* [Work to be completed]: Go through each line of the records below and count those with the word "DEDUCED"; give only the total.

* [Information shown]:
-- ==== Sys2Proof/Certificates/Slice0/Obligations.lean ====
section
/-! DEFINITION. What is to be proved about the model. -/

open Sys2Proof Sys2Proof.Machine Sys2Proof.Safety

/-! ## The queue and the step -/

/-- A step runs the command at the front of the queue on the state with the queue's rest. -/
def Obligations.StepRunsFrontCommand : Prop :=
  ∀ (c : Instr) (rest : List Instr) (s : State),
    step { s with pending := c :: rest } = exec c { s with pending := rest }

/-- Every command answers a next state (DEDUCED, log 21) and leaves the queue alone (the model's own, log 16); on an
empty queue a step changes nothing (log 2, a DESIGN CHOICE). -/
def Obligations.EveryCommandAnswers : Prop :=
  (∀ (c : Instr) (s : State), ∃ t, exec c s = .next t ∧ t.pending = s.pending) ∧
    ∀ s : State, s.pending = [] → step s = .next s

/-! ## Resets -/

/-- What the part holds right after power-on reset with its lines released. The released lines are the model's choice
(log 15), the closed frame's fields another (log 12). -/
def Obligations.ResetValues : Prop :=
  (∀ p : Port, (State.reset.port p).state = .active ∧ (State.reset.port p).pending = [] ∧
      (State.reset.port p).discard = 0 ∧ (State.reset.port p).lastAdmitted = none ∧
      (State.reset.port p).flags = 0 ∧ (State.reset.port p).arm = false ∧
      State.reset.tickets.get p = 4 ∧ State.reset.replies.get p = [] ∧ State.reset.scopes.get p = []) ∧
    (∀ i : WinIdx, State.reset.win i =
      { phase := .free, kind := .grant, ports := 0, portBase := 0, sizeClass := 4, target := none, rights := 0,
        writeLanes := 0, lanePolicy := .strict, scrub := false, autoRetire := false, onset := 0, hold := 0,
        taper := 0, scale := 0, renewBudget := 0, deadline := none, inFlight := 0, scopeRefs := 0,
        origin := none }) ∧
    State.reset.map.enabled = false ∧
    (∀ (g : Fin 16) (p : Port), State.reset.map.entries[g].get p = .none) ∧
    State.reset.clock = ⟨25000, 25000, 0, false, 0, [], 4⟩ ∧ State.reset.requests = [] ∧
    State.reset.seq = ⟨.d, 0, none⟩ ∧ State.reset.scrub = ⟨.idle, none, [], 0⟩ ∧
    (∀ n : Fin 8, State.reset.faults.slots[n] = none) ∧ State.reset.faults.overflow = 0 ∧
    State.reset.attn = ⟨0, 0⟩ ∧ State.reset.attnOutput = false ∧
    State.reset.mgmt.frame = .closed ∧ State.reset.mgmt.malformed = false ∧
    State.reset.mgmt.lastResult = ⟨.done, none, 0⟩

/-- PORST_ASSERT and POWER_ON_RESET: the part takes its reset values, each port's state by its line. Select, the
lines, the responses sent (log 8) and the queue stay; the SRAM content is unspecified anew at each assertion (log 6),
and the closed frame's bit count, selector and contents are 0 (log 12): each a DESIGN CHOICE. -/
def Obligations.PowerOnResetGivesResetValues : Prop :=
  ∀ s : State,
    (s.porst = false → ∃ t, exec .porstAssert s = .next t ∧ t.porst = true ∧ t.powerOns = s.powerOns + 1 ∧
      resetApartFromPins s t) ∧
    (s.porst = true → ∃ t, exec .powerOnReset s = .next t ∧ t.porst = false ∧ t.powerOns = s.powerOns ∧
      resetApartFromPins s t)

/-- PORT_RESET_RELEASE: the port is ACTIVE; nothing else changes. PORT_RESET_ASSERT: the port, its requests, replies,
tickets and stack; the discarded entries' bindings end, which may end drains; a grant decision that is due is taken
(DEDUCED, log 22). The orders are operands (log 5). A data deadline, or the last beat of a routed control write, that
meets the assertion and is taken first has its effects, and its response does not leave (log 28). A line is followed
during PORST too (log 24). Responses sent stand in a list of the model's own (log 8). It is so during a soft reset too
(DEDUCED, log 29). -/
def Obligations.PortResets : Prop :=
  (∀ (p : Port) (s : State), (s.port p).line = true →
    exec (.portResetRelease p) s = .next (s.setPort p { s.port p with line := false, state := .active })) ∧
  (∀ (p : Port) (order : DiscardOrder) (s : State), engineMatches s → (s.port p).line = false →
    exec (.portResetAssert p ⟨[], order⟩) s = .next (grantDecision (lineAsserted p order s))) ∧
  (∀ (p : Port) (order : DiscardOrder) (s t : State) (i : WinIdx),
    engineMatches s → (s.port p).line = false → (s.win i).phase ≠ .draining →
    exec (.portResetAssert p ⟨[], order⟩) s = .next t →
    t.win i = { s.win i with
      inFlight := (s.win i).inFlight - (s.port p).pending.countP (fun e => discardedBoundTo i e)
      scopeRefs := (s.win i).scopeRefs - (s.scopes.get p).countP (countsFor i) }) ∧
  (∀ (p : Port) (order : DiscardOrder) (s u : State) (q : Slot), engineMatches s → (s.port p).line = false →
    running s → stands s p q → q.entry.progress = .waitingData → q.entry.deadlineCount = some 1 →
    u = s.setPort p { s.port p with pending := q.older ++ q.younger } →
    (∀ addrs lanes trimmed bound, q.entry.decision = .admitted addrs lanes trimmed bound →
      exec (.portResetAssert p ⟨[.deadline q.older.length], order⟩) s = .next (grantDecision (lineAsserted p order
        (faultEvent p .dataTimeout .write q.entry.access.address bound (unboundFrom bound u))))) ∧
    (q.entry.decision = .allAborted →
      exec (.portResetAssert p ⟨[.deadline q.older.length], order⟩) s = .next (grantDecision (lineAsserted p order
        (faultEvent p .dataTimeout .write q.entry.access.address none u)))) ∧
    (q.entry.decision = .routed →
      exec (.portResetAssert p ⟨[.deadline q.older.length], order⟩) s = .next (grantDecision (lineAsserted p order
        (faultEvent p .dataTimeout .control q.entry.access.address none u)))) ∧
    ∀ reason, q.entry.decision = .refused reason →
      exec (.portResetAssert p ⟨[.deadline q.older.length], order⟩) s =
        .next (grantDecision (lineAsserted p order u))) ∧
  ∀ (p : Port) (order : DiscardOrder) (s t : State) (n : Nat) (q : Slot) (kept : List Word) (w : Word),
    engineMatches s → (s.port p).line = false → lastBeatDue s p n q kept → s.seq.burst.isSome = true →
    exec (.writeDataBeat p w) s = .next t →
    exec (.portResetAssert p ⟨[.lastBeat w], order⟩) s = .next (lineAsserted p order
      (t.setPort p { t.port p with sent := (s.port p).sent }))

* [Task response]: 3